Once inside the jail, they overpowered four guards, knocking one unconscious, as they demanded the cell keys. Then they woke up Jim Miller, Jesse West, Joe Allen, and B.B. Burrell and ordered them to get dressed. West, the only one who put up a fight, was pistol whipped for his trouble. Miller removed a diamond stickpin from his coat and asked that it go to his wife. Then their hands were bound with baling wire and the four were marched about 30 feet north to the livery stable.

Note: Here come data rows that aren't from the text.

-- ==== Sys2Proof/Decode.lean ====
section
/-! DEFINITION. The decoder (30_encoding.md): from a byte string to the instruction at its head; and the encoder,
from the same tables. -/

namespace Sys2Proof

/-! ### Indices -/

/-- The 3-bit index of a byte register (R25). -/
def Reg8.index : Reg8 → BitVec 3
  | .AL => 0
  | .CL => 1
  | .DL => 2
  | .BL => 3
  | .AH => 4
  | .CH => 5
  | .DH => 6
  | .BH => 7

/-- `reg8[index]` (R25). -/
def Reg8.ofIndex (i : BitVec 3) : Reg8 :=
  match i.toNat with
  | 0 => .AL
  | 1 => .CL
  | 2 => .DL
  | 3 => .BL
  | 4 => .AH
  | 5 => .CH
  | 6 => .DH
  | _ => .BH

/-- The 3-bit index of a word register (R24). -/
def Reg16.index : Reg16 → BitVec 3
  | .AX => 0
  | .CX => 1
  | .DX => 2
  | .BX => 3
  | .SP => 4
  | .BP => 5
  | .SI => 6
  | .DI => 7

/-- `reg16[index]` (R24). -/
def Reg16.ofIndex (i : BitVec 3) : Reg16 :=
  match i.toNat with
  | 0 => .AX
  | 1 => .CX
  | 2 => .DX
  | 3 => .BX
  | 4 => .SP
  | 5 => .BP
  | 6 => .SI
  | _ => .DI

/-- The `III` value of a base/index pair (R117). -/
def Base.index : Base → BitVec 3
  | .bxSi => 0
  | .bxDi => 1
  | .bpSi => 2
  | .bpDi => 3
  | .si => 4
  | .di => 5
  | .bp => 6
  | .bx => 7

/-- The base/index pair that `III` selects (R117). -/
def Base.ofIndex (i : BitVec 3) : Base :=
  match i.toNat with
  | 0 => .bxSi
  | 1 => .bxDi
  | 2 => .bpSi
  | 3 => .bpDi
  | 4 => .si
  | 5 => .di
  | 6 => .bp
  | _ => .bx

/-! ### The parts of the encoder -/

/-- The ModRM byte `MM RRR III` (R113). -/
def modrmByte (mm : BitVec 2) (rrr iii : BitVec 3) : Byte := mm ++ rrr ++ iii

/-- A word in the instruction stream, low byte first (R71, R122). -/
def wordBytes (w : Word) : List Byte := [w.extractLsb' 0 8, w.extractLsb' 8 8]

/-- ModRM byte and displacement of a memory operand (R113, R119). -/
def MemOp.bytes (m : MemOp) (rrr : BitVec 3) : List Byte :=
  match m with
  | .absolute d => modrmByte 0 rrr 6 :: wordBytes d
  | .plain b => [modrmByte 0 rrr b.index]
  | .disp8 b d => [modrmByte 1 rrr b.index, d]
  | .disp16 b d => modrmByte 2 rrr b.index :: wordBytes d

/-- ModRM byte and displacement of an `Eb` operand (R116, R119). -/
def Rm8.bytes (rm : Rm8) (rrr : BitVec 3) : List Byte :=
  match rm with
  | .reg r => [modrmByte 3 rrr r.index]
  | .mem m => m.bytes rrr

/-- ModRM byte and displacement of an `Ew` operand (R116, R119). -/
def Rm16.bytes (rm : Rm16) (rrr : BitVec 3) : List Byte :=
  match rm with
  | .reg r => [modrmByte 3 rrr r.index]
  | .mem m => m.bytes rrr

/-! ### The parts of the decoder -/

/-- Why no instruction can be read: the bytes end before the instruction does. -/
inductive DecodeError where
  | truncated
deriving DecidableEq, Repr

/-- What reading an instruction answers: it and the bytes after it. -/
abbrev Parsed := Except DecodeError (Instr × List Byte)

/-- Reads the part of an instruction that follows the bytes already seen. -/
abbrev Parser := List Byte → Parsed

/-- Reads the part of a group instruction that follows its ModRM byte, from `MM` and `III`. -/
abbrev SubParser := BitVec 2 → BitVec 3 → Parser

/-- The next byte of the stream. -/
def nextByte (bs : List Byte) (k : Byte → Parser) : Parsed :=
  match bs with
  | [] => .error .truncated
  | b :: rest => k b rest

/-- The next word of the stream, low byte first (R80). -/
def nextWord (bs : List Byte) (k : Word → Parser) : Parsed :=
  nextByte bs fun lo rest => nextByte rest fun hi rest' => k (hi ++ lo) rest'

/-- The ModRM byte split into `MM`, `RRR`, `III` (R113). -/
def nextModrm (bs : List Byte) (k : BitVec 2 → BitVec 3 → BitVec 3 → Parser) : Parsed :=
  nextByte bs fun b rest => k (b.extractLsb' 6 2) (b.extractLsb' 3 3) (b.extractLsb' 0 3) rest

/-- The memory operand of submodes 0 to 2 with its displacement (R117, R119). -/
def nextMem (mm : BitVec 2) (iii : BitVec 3) (bs : List Byte) (k : MemOp → Parser) : Parsed :=
  match mm.toNat with
  | 0 => if iii = 6 then nextWord bs fun d rest => k (.absolute d) rest else k (.plain (Base.ofIndex iii)) bs
  | 1 => nextByte bs fun d rest => k (.disp8 (Base.ofIndex iii) d) rest
  | _ => nextWord bs fun d rest => k (.disp16 (Base.ofIndex iii) d) rest

/-- The `Eb` operand (R114, R116). -/
def nextRm8 (mm : BitVec 2) (iii : BitVec 3) (bs : List Byte) (k : Rm8 → Parser) : Parsed :=
  if mm = 3 then k (.reg (Reg8.ofIndex iii)) bs else nextMem mm iii bs fun m rest => k (.mem m) rest

/-- The `Ew` operand (R114, R116). -/
def nextRm16 (mm : BitVec 2) (iii : BitVec 3) (bs : List Byte) (k : Rm16 → Parser) : Parsed :=
  if mm = 3 then k (.reg (Reg16.ofIndex iii)) bs else nextMem mm iii bs fun m rest => k (.mem m) rest

/-- An instruction that has been read whole. -/
def op (i : Instr) : Parser := fun rest => .ok (i, rest)

/-- Formats `OP_I8` and `OP_REL8` (R123). -/
def opImm8 (k : Byte → Instr) : Parser := fun bs => nextByte bs fun b => op (k b)

/-- Formats `OP_I16`, `OP_REL16`, `OP_MOFFS` (R123). -/
def opImm16 (k : Word → Instr) : Parser := fun bs => nextWord bs fun w => op (k w)

/-- Format `OP_PTR`: offset first, then segment (R122). -/
def opPtr (k : Word → Word → Instr) : Parser := fun bs =>
  nextWord bs fun off rest => nextWord rest fun seg => op (k off seg)

/-- Format `OP_I16_I8`: ENTER (R122). -/
def opImm16Imm8 (k : Word → Byte → Instr) : Parser := fun bs =>
  nextWord bs fun w rest => nextByte rest fun b => op (k w b)

/-- `Eb` and `Gb` (R115). -/
def opRmReg8 (k : Rm8 → Reg8 → Instr) : Parser := fun bs =>
  nextModrm bs fun mm rrr iii rest => nextRm8 mm iii rest fun rm => op (k rm (Reg8.ofIndex rrr))

/-- `Ew` and `Gw` (R115). -/
def opRmReg16 (k : Rm16 → Reg16 → Instr) : Parser := fun bs =>
  nextModrm bs fun mm rrr iii rest => nextRm16 mm iii rest fun rm => op (k rm (Reg16.ofIndex rrr))

/-- `Ew` and `Sw`: all eight values of `RRR` are valid (R132). -/
def opRmSreg (k : Rm16 → BitVec 3 → Instr) : Parser := fun bs =>
  nextModrm bs fun mm rrr iii rest => nextRm16 mm iii rest fun rm => op (k rm rrr)

/-- `Gw, Ew, imm16` (R318). -/
def opRegRmImm16 (k : Reg16 → Rm16 → Word → Instr) : Parser := fun bs =>
  nextModrm bs fun mm rrr iii rest => nextRm16 mm iii rest fun rm rest' =>
    nextWord rest' fun w => op (k (Reg16.ofIndex rrr) rm w)

/-- `Gw, Ew, simm8` (R318). -/
def opRegRmImm8 (k : Reg16 → Rm16 → Byte → Instr) : Parser := fun bs =>
  nextModrm bs fun mm rrr iii rest => nextRm16 mm iii rest fun rm rest' =>
    nextByte rest' fun b => op (k (Reg16.ofIndex rrr) rm b)

/-- `Gw, M`: submode 3 is decided by the ModRM byte and is another row (R112, R418 (f)). -/
def opMem (k : Reg16 → MemOp → Instr) (bad : BitVec 3 → BitVec 3 → Instr) : Parser := fun bs =>
  nextModrm bs fun mm rrr iii rest =>
    if mm = 3 then op (bad rrr iii) rest
    else nextMem mm iii rest fun m => op (k (Reg16.ofIndex rrr) m)

/-- A group opcode: `RRR` selects the row (R115, R125 to R130). -/
def opGroup (table : Nat → SubParser) : Parser := fun bs =>
  nextModrm bs fun mm rrr iii rest => table rrr.toNat mm iii rest

def subRm8 (k : Rm8 → Instr) : SubParser := fun mm iii bs => nextRm8 mm iii bs fun rm => op (k rm)

def subRm16 (k : Rm16 → Instr) : SubParser := fun mm iii bs => nextRm16 mm iii bs fun rm => op (k rm)

def subRm8Imm8 (k : Rm8 → Byte → Instr) : SubParser := fun mm iii bs =>
  nextRm8 mm iii bs fun rm rest => nextByte rest fun b => op (k rm b)

def subRm16Imm8 (k : Rm16 → Byte → Instr) : SubParser := fun mm iii bs =>
  nextRm16 mm iii bs fun rm rest => nextByte rest fun b => op (k rm b)

def subRm16Imm16 (k : Rm16 → Word → Instr) : SubParser := fun mm iii bs =>
  nextRm16 mm iii bs fun rm rest => nextWord rest fun w => op (k rm w)

/-- A group member that needs memory (R129, R418 (f)). -/
def subMem (k : MemOp → Instr) (bad : BitVec 3 → Instr) : SubParser := fun mm iii bs =>
  if mm = 3 then op (bad iii) bs else nextMem mm iii bs fun m => op (k m)

/-- A reserved sub-opcode: neither displacement nor immediate is read (R112). -/
def subInvalid (k : BitVec 2 → BitVec 3 → Instr) : SubParser := fun mm iii bs => op (k mm iii) bs

/-- After 9B: three more 9B, or the first byte that is not (R135). -/
def opNrg : Parser := fun bs =>
  nextByte bs fun b1 r1 => if b1 ≠ 0x9B then op (.nrgBroken 0 b1) r1 else
  nextByte r1 fun b2 r2 => if b2 ≠ 0x9B then op (.nrgBroken 1 b2) r2 else
  nextByte r2 fun b3 r3 => if b3 ≠ 0x9B then op (.nrgBroken 2 b3) r3 else
  op .nrg r3

/-- After CD: the vector, three of which have rows of their own (R136). -/
def opInt : Parser := fun bs => nextByte bs fun n =>
  match n.toNat with
  | 0x86 => op .int86
  | 0x87 => op .int87
  | 0x88 => op .int88
  | _ => op (.intImm8 n)

/-- After a repeat prefix: exactly one more byte (R131). -/
def opRepeat (row : Byte → Instr) : Parser := fun bs => nextByte bs fun b => op (row b)

/-! ### The opcode map -/

/-- Opcode 80 by `RRR` (R125). -/
def group80 : Nat → SubParser
  | 0 => subRm8Imm8 .addEbImm8
  | 1 => subRm8Imm8 .orEbImm8
  | 2 => subRm8Imm8 .adcEbImm8
  | 3 => subRm8Imm8 .sbbEbImm8
  | 4 => subRm8Imm8 .andEbImm8
  | 5 => subRm8Imm8 .subEbImm8
  | 6 => subRm8Imm8 .xorEbImm8
  | _ => subRm8Imm8 .cmpEbImm8

/-- Opcode 81 by `RRR` (R125). -/
def group81 : Nat → SubParser
  | 0 => subRm16Imm16 .addEwImm16
  | 1 => subRm16Imm16 .orEwImm16
  | 2 => subRm16Imm16 .adcEwImm16
  | 3 => subRm16Imm16 .sbbEwImm16
  | 4 => subRm16Imm16 .andEwImm16
  | 5 => subRm16Imm16 .subEwImm16
  | 6 => subRm16Imm16 .xorEwImm16
  | _ => subRm16Imm16 .cmpEwImm16

/-- Opcode 83 by `RRR` (R125). -/
def group83 : Nat → SubParser
  | 0 => subRm16Imm8 .addEwSimm8
  | 1 => subRm16Imm8 .orEwSimm8
  | 2 => subRm16Imm8 .adcEwSimm8
  | 3 => subRm16Imm8 .sbbEwSimm8
  | 4 => subRm16Imm8 .andEwSimm8
  | 5 => subRm16Imm8 .subEwSimm8
  | 6 => subRm16Imm8 .xorEwSimm8
  | _ => subRm16Imm8 .cmpEwSimm8

/-- Opcode 8F by `RRR` (R130). -/
def group8F : Nat → SubParser
  | 0 => subRm16 .popEw
  | 1 => subInvalid .invalid8Fs1
  | 2 => subInvalid .invalid8Fs2
  | 3 => subInvalid .invalid8Fs3
  | 4 => subInvalid .invalid8Fs4
  | 5 => subInvalid .invalid8Fs5
  | 6 => subInvalid .invalid8Fs6
  | _ => subInvalid .invalid8Fs7

/-- Opcode C0 by `RRR` (R126). -/
def groupC0 : Nat → SubParser
  | 0 => subRm8Imm8 .rolEbImm8
  | 1 => subRm8Imm8 .rorEbImm8
  | 2 => subRm8Imm8 .rclEbImm8
  | 3 => subRm8Imm8 .rcrEbImm8
  | 4 => subRm8Imm8 .shlEbImm8
  | 5 => subRm8Imm8 .shrEbImm8
  | 6 => subInvalid .invalidC0s6
  | _ => subRm8Imm8 .sarEbImm8

/-- Opcode C1 by `RRR` (R126). -/
def groupC1 : Nat → SubParser
  | 0 => subRm16Imm8 .rolEwImm8
  | 1 => subRm16Imm8 .rorEwImm8
  | 2 => subRm16Imm8 .rclEwImm8
  | 3 => subRm16Imm8 .rcrEwImm8
  | 4 => subRm16Imm8 .shlEwImm8
  | 5 => subRm16Imm8 .shrEwImm8
  | 6 => subInvalid .invalidC1s6
  | _ => subRm16Imm8 .sarEwImm8

/-- Opcode C6 by `RRR` (R130). -/
def groupC6 : Nat → SubParser
  | 0 => subRm8Imm8 .movEbImm8
  | 1 => subInvalid .invalidC6s1
  | 2 => subInvalid .invalidC6s2
  | 3 => subInvalid .invalidC6s3
  | 4 => subInvalid .invalidC6s4
  | 5 => subInvalid .invalidC6s5
  | 6 => subInvalid .invalidC6s6
  | _ => subInvalid .invalidC6s7

/-- Opcode C7 by `RRR` (R130). -/
def groupC7 : Nat → SubParser
  | 0 => subRm16Imm16 .movEwImm16
  | 1 => subInvalid .invalidC7s1
  | 2 => subInvalid .invalidC7s2
  | 3 => subInvalid .invalidC7s3
  | 4 => subInvalid .invalidC7s4
  | 5 => subInvalid .invalidC7s5
  | 6 => subInvalid .invalidC7s6
  | _ => subInvalid .invalidC7s7

/-- Opcode D0 by `RRR` (R126). -/
def groupD0 : Nat → SubParser
  | 0 => subRm8 .rolEb1
  | 1 => subRm8 .rorEb1
  | 2 => subRm8 .rclEb1
  | 3 => subRm8 .rcrEb1
  | 4 => subRm8 .shlEb1
  | 5 => subRm8 .shrEb1
  | 6 => subInvalid .invalidD0s6
  | _ => subRm8 .sarEb1

/-- Opcode D1 by `RRR` (R126). -/
def groupD1 : Nat → SubParser
  | 0 => subRm16 .rolEw1
  | 1 => subRm16 .rorEw1
  | 2 => subRm16 .rclEw1
  | 3 => subRm16 .rcrEw1
  | 4 => subRm16 .shlEw1
  | 5 => subRm16 .shrEw1
  | 6 => subInvalid .invalidD1s6
  | _ => subRm16 .sarEw1

/-- Opcode D2 by `RRR` (R126). -/
def groupD2 : Nat → SubParser
  | 0 => subRm8 .rolEbCl
  | 1 => subRm8 .rorEbCl
  | 2 => subRm8 .rclEbCl
  | 3 => subRm8 .rcrEbCl
  | 4 => subRm8 .shlEbCl
  | 5 => subRm8 .shrEbCl
  | 6 => subInvalid .invalidD2s6
  | _ => subRm8 .sarEbCl

/-- Opcode D3 by `RRR` (R126). -/
def groupD3 : Nat → SubParser
  | 0 => subRm16 .rolEwCl
  | 1 => subRm16 .rorEwCl
  | 2 => subRm16 .rclEwCl
  | 3 => subRm16 .rcrEwCl
  | 4 => subRm16 .shlEwCl
  | 5 => subRm16 .shrEwCl
  | 6 => subInvalid .invalidD3s6
  | _ => subRm16 .sarEwCl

According to author Glenn Shirley, “The first man to swing from the rafters was Jesse West. Next in quick succession came Allen and Burrell.” Miller, who refused to confess, asked to wear his long coat and hat. When someone jammed it onto his head, Miller exclaimed, “Let ’er rip.”

A teenager doing morning chores discovered the macabre scene. Before cutting down the bodies, the town’s photographer A.B. Stahl set up his equipment to take the infamous photo. Welborn Hope was 8 years old at the time and he claims to have overheard a phone call to his father saying, “The Masons will act tonight.” He sneaked out of his house at dawn looking for his Uncle John who had not come home all night and may have been one of the vigilantes.

The young Hope was staring at “those four contorted faces with their bulging eyes” when Stahl snapped his camera.

* * *

Visions of the Wild West bring Tombstone, Arizona, or Deadwood to mind, but definitely not Ada, Oklahoma. But, by the turn of the 20th century, Ada had become the last vestige of the Old West’s wild and lawless desperadoes. Until, that is, on a spring night in 1909, when several dozen churchgoing businessmen broke into the jail, took four men accused in the murder of a former local sheriff—their Masonic lodge brother, no less—and committed the last mass outlaw lynching in U.S. history.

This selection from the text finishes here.